_Problem to work on:_ Having located "decide) h ?_ ?_" in the records below, repeat exactly the line it is on and all subsequent lines, ending with the last.

---------------

/-! ### Rounding between bounds -/

/-- A value is its exact value and its sign, which tells the two zeros apart. -/
theorem ext_units_sign {a b : F32} (hu : a.units = b.units) (hs : a.sign = b.sign) : a = b := by
  refine ext_sign_pat hs (patMag_strictMono.injective ?_)
  rw [← mag_eq_patMag, ← mag_eq_patMag, ← natAbs_units, ← natAbs_units, hu]

theorem mag_neg (a : F32) : a.neg.mag = a.mag := by rw [mag_eq_patMag, mag_eq_patMag, pat_neg]

theorem abs_neg (a : F32) : a.neg.abs = a.abs := by rw [abs_eq, abs_eq, pat_neg]

theorem units_abs (a : F32) : a.abs.units = a.mag := by
  rw [abs_eq, units_pack _ a.pat_lt, signed_false, mag_eq_patMag]

theorem isFinite_abs (a : F32) : a.abs.isFinite = a.isFinite := by
  rw [Bool.eq_iff_iff, isFinite_iff, isFinite_iff, abs_eq, pat_pack _ a.pat_lt]

/-- Rounding to nearest does not leave an interval between two finite values. -/
theorem IsNearest.between {r lo hi : F32} {num den : Int} (h : IsNearest r num den) (hden : 0 < den)
    (hlo : lo.isFinite = true) (hhi : hi.isFinite = true) (hle : lo.units * den ≤ num)
    (hge : num ≤ hi.units * den) : r.isFinite = true ∧ lo.units ≤ r.units ∧ r.units ≤ hi.units := by
  have hfin : r.isFinite = true := by
    refine h.isFinite ?_
    have h1 := Nat.mul_lt_mul_of_pos_right (mag_lt_overflow hlo) (Int.natAbs_pos.2 hden.ne')
    have h2 := Nat.mul_lt_mul_of_pos_right (mag_lt_overflow hhi) (Int.natAbs_pos.2 hden.ne')
    rw [← natAbs_units, ← Int.natAbs_mul] at h1 h2
    omega
  obtain ⟨_, hnear, _, _⟩ := h
  obtain ⟨hcloseLo, _⟩ := hnear hfin lo hlo
  obtain ⟨hcloseHi, _⟩ := hnear hfin hi hhi
  refine ⟨hfin, le_of_mul_le_mul_right ?_ hden, le_of_mul_le_mul_right ?_ hden⟩ <;> omega

/-- `l ≤ a ≤ h` for a finite value and integers `l`, `h`. -/
structure Within (l h : Int) (a : F32) : Prop where
  finite : a.isFinite = true
  low : l * oneUnits ≤ a.units
  high : a.units ≤ h * oneUnits

theorem IsNearest.within {r : F32} {num den l h : Int} (hr : IsNearest r num den) (hden : 0 < den)
    (hl : l.natAbs < 2 ^ 24) (hh : h.natAbs < 2 ^ 24) (hle : l * oneUnits * den ≤ num)
    (hge : num ≤ h * oneUnits * den) : Within l h r := by
  obtain ⟨lo, hlo, elo⟩ := exists_units_of_natAbs_lt hl
  obtain ⟨hi, hhi, ehi⟩ := exists_units_of_natAbs_lt hh
  obtain ⟨hfin, h1, h2⟩ := hr.between hden hlo hhi (elo ▸ hle) (ehi ▸ hge)
  exact ⟨hfin, elo ▸ h1, ehi ▸ h2⟩

/-- The value of a finite pattern that is an integer. -/
theorem within_of_units_eq {a : F32} {n : Int} (ha : a.isFinite = true) (h : a.units = n * oneUnits) :
    Within n n a := ⟨ha, h.ge, h.le⟩

theorem Within.mono {a : F32} {l h l' h' : Int} (ha : Within l h a) (hl : l' ≤ l) (hh : h ≤ h') :
    Within l' h' a where
  finite := ha.finite
  low := (mul_le_mul_of_nonneg_right hl oneUnits_pos.le).trans ha.low
  high := ha.high.trans (mul_le_mul_of_nonneg_right hh oneUnits_pos.le)

theorem Within.add {a b : F32} {l h l' h' : Int} (ha : Within l h a) (hb : Within l' h' b)
    (hl : (l + l').natAbs < 2 ^ 24) (hh : (h + h').natAbs < 2 ^ 24) : Within (l + l') (h + h') (a.add b) := by
  refine (isNearest_add ha.finite hb.finite).within one_pos hl hh ?_ ?_ <;> rw [mul_one, add_mul]
  · exact add_le_add ha.low hb.low
  · exact add_le_add ha.high hb.high

theorem Within.neg {a : F32} {l h : Int} (ha : Within l h a) : Within (-h) (-l) a.neg where
  finite := (isFinite_neg a).trans ha.finite
  low := by rw [units_neg, neg_mul]; exact neg_le_neg ha.high
  high := by rw [units_neg, neg_mul]; exact neg_le_neg ha.low

theorem Within.sub {a b : F32} {l h l' h' : Int} (ha : Within l h a) (hb : Within l' h' b)
    (hl : (l - h').natAbs < 2 ^ 24) (hh : (h - l').natAbs < 2 ^ 24) : Within (l - h') (h - l') (a.sub b) :=
  ha.add hb.neg hl hh

/-- A product by an integer is bounded by the bounds of the exact product. -/
theorem within_mul_of_units_eq {k p : F32} {n l h : Int} (hk : k.isFinite = true)
    (hkn : k.units = n * oneUnits) (hp : p.isFinite = true) (hl : l.natAbs < 2 ^ 24) (hh : h.natAbs < 2 ^ 24)
    (hle : l * oneUnits ≤ n * p.units) (hge : n * p.units ≤ h * oneUnits) : Within l h (k.mul p) := by
  refine (isNearest_mul hk hp).within oneUnits_pos hl hh ?_ ?_ <;> rw [hkn, mul_right_comm n]
  · exact mul_le_mul_of_nonneg_right hle oneUnits_pos.le
  · exact mul_le_mul_of_nonneg_right hge oneUnits_pos.le

/-- The magnitude of a product is at most the product of the bounds. -/
theorem Within.mul {a b : F32} {m n : Int} (ha : Within (-m) m a) (hb : Within (-n) n b)
    (h : (m * n).natAbs < 2 ^ 24) : Within (-(m * n)) (m * n) (a.mul b) := by
  have ha' : |a.units| ≤ m * oneUnits := abs_le.2 ⟨by have := ha.low; linarith, ha.high⟩
  have hb' : |b.units| ≤ n * oneUnits := abs_le.2 ⟨by have := hb.low; linarith, hb.high⟩
  have hab := mul_le_mul ha' hb' (abs_nonneg _) ((abs_nonneg _).trans ha')
  rw [← abs_mul, abs_le] at hab
  refine (isNearest_mul ha.finite hb.finite).within oneUnits_pos (by simpa using h) h ?_ ?_
  · linarith [hab.1]
  · linarith [hab.2]

theorem Within.mul_of_nonneg {a b : F32} {m n : Int} (ha : Within 0 m a) (hb : Within 0 n b)
    (h : (m * n).natAbs < 2 ^ 24) : Within 0 (m * n) (a.mul b) := by
  have ha0 : 0 ≤ a.units := by simpa using ha.low
  have hb0 : 0 ≤ b.units := by simpa using hb.low
  refine (isNearest_mul ha.finite hb.finite).within oneUnits_pos (by decide) h ?_ ?_
  · simpa using mul_nonneg ha0 hb0
  · have := mul_le_mul ha.high hb.high hb0 (ha0.trans ha.high)
    linarith

theorem isZero_of_units_pos {a : F32} (h : 0 < a.units) : a.isZero = false := by
  rw [← Bool.not_eq_true, ← units_eq_zero_iff]; exact h.ne'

---------------

_Exercise response:_
  refine (isNearest_mul ha.finite hb.finite).within oneUnits_pos (by decide) h ?_ ?_
  · simpa using mul_nonneg ha0 hb0
  · have := mul_le_mul ha.high hb.high hb0 (ha0.trans ha.high)
    linarith

theorem isZero_of_units_pos {a : F32} (h : 0 < a.units) : a.isZero = false := by
  rw [← Bool.not_eq_true, ← units_eq_zero_iff]; exact h.ne'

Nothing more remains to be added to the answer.